A Global Perspective

Uyi Stewart urged a global perspective on the question of ethics, focusing on the “life and death needs” of people in countries like Nigeria, where 70 percent of people work in agriculture, and there are more mobile phones than adults. “That’s a vast untapped opportunity,” Uyi said.

Uyi suggested that in countries like Nigeria, AI can help farmers understand when best to plant. It can help mothers understand how best to breastfeed. And in a country where the majority of people earn less than two dollars per day, AI can help people optimize their income for school fees and housing.

“Much more is needed to bridge the gap between the promise of aid and the realities of global inequalities,” he said. “The major concern is that they should focus on what is good, public good, and address physiological needs because it’s a matter of life and death. I understand data governance. I understand everything about ethics and fairness, but it’s about what is good.”

Laura also remarked, “I think what really blew me away the most about this particular report is how much it focused on a global mindset about the use of AI and its effects and impact on different societies.” She reinforced Uyi’s perspective about the global complexity touched upon by many of the respondents in the report.

Specifically, Laura spoke about her work with the Latinx and AI organization and their efforts to reformat research materials that are only available in English. “A lot of the information and resources that are available are primarily released in English…which obviously creates a barrier to entry for those members of our community. So, we are actually redeveloping many of the materials that are currently available today from companies and organizations like MIT, Harvard, Yale, and Princeton, and we are translating them into English and presenting them in a format that is more accessible for our members.”

A Key Moment of Opportunity

Ethan concluded the discussion by mentioning a visit to his lab by Sherrilyn Ifill, President and Director-Counsel of the NAACP Legal Defense Fund. She came to his lab for a day-long education session on algorithmic justice.

“And at a certain point, I had to turn to her and say, ‘Sherrilyn, you’re the most important civil rights advocate in this country. Why are you spending a day with me? And she ended up saying, ‘look, if we could have fixed redlining in the 1950s, we would have closed the black wealth gap in America.’” The study of and commitment to ethical AI design represents the potential to prevent ongoing harm by mitigating and even reversing systemic biases.

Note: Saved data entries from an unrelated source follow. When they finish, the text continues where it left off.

/-- A ready ring that is served, and one that is passed over (R386, R387). -/
theorem getRing_arbitrate_served {n : Nat} (h : n ∈ servedRings s b) : getRing (arbitrate s b) n = (getRing s n).served := by
  have hout : n ∉ passedOver s b := fun hn => ((mem_passedOver s b).1 hn).2 h
  rw [arbitrate_eq, getRing_updRings_of_not_mem _ hout, getRing_updRings_of_idem served_served h, roundMoved,
    getRing_congr (putPort_rings ..)]

theorem nodup_passedOver (hs : keysRise s.rings) : (passedOver s b).Nodup := by
  have hkeys : (s.rings.map Prod.fst).Nodup := hs.imp Nat.ne_of_lt
  exact (hkeys.sublist (List.filter_sublist.map _)).filter _

theorem getRing_arbitrate_passed (hs : keysRise s.rings) {n : Nat} (hready : n ∈ (readyRings s b).map (·.1))
    (h : n ∉ servedRings s b) : getRing (arbitrate s b) n = (getRing s n).aged (getPort s b) := by
  rw [arbitrate_eq, getRing_updRings_of_nodup _ (nodup_passedOver hs) ((mem_passedOver s b).2 ⟨hready, h⟩),
    getRing_updRings_of_not_mem _ h, roundMoved, getRing_congr (putPort_rings ..)]

theorem getRing_arbitrate_other {n : Nat} (h : n ∉ (readyRings s b).map (·.1)) : getRing (arbitrate s b) n = getRing s n := by
  rw [arbitrate_eq, getRing_updRings_of_not_mem _ fun hn => h ((mem_passedOver s b).1 hn).1,
    getRing_updRings_of_not_mem _ fun hn => h (ready_of_served s b hn), roundMoved, getRing_congr (putPort_rings ..)]

theorem getPort_arbitrate (c : Bool) :
    getPort (arbitrate s b) c = if c = b then { getPort s b with rr := nextService s b } else getPort s c := by
  have h : getPort (arbitrate s b) c = getPort (roundMoved s b) c := by rw [ringWork_arbitrate.1]; rfl
  rw [h, roundMoved, getPort_putPort]

theorem arbitrate_frame :
    arbitrate s b = { s with rings := (arbitrate s b).rings, portA := (arbitrate s b).portA, portB := (arbitrate s b).portB
                             mem := (arbitrate s b).mem } := by
  have h := (ringWork_arbitrate (s := s) (b := b)).1
  conv_lhs => rw [h]
  have hA : (arbitrate s b).portA = (roundMoved s b).portA := by rw [h]
  have hB : (arbitrate s b).portB = (roundMoved s b).portB := by rw [h]
  rw [hA, hB]
  cases b <;> rfl

theorem arbitrate_mem {a : Nat} (h : shadowed s a = false) : (arbitrate s b).mem.get a = s.mem.get a := by
  rw [(ringWork_arbitrate (s := s) (b := b)).2 a (by rw [← h, roundMoved]; simp only [shadowed, putPort_rings]), roundMoved, putPort_mem]

end Round

/-! ### One ring -/

/-- A ring put in its place is another with its shadow, nothing else (R368). -/
theorem onlyRing_putRing (s : State) (n : Nat) (r : Ring) : onlyRing s (putRing s n r) n := by
  refine ⟨rfl, fun m hm => by rw [getRing_putRing, if_neg hm], fun a ha => ?_, ?_⟩
  · exact Memory.get_write_outside _ _ _ _ (by rw [length_shadowBytes]; exact ha)
  · rw [getRing_putRing, if_pos rfl]
    have h := Memory.read_write s.mem (dualBase + 16 * n) (shadowBytes s r)
    rwa [length_shadowBytes] at h

theorem getRing_putRing_same (s : State) (n : Nat) (r : Ring) : getRing (putRing s n r) n = r := by
  rw [getRing_putRing, if_pos rfl]

theorem onlyRing.after {s t u : State} {n : Nat} (h : onlyRing s t n) (k : onlyRing t u n) : onlyRing s u n := by
  obtain ⟨ht, hrings, hmem, -⟩ := h
  obtain ⟨hu, krings, kmem, kshadow⟩ := k
  refine ⟨by rw [hu, ht], fun m hm => (krings m hm).trans (hrings m hm), fun a ha => (kmem a ha).trans (hmem a ha), kshadow⟩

AI can clearly be a risk. But it’s possible that it can also be one of the best tools to evaluate and improve long-running disparities in society, Ethan said. For example, by looking at questions like access to credit and employment, we can follow through to a policy framework that sets AI on a more ethical path.

A Dynamic Conversation

A dynamic backchannel chat accompanied the webinar, with viewers weighing in from all sides. Some of the commenters had been experts involved in the polling, and one expressed awareness of their privileged position in being part of the poll. Others highlighted how conversations about AI happening now will impact the way the technology is perceived in the decades to come, and offered parallels with other technologies such as social media, where 20 years ago people wondered aloud if we might be storing up problems for the future.

Commenters focused on different cultural perceptions of the value of AI technology by location, and got into detailed discussions about how the emerging debates around ethics could shape up into the future. Regardless of their viewpoint, all commenters agreed that ethics in AI is an important area for examination, and welcomed an ongoing, thorough, and cross-disciplinary approach to the conversation.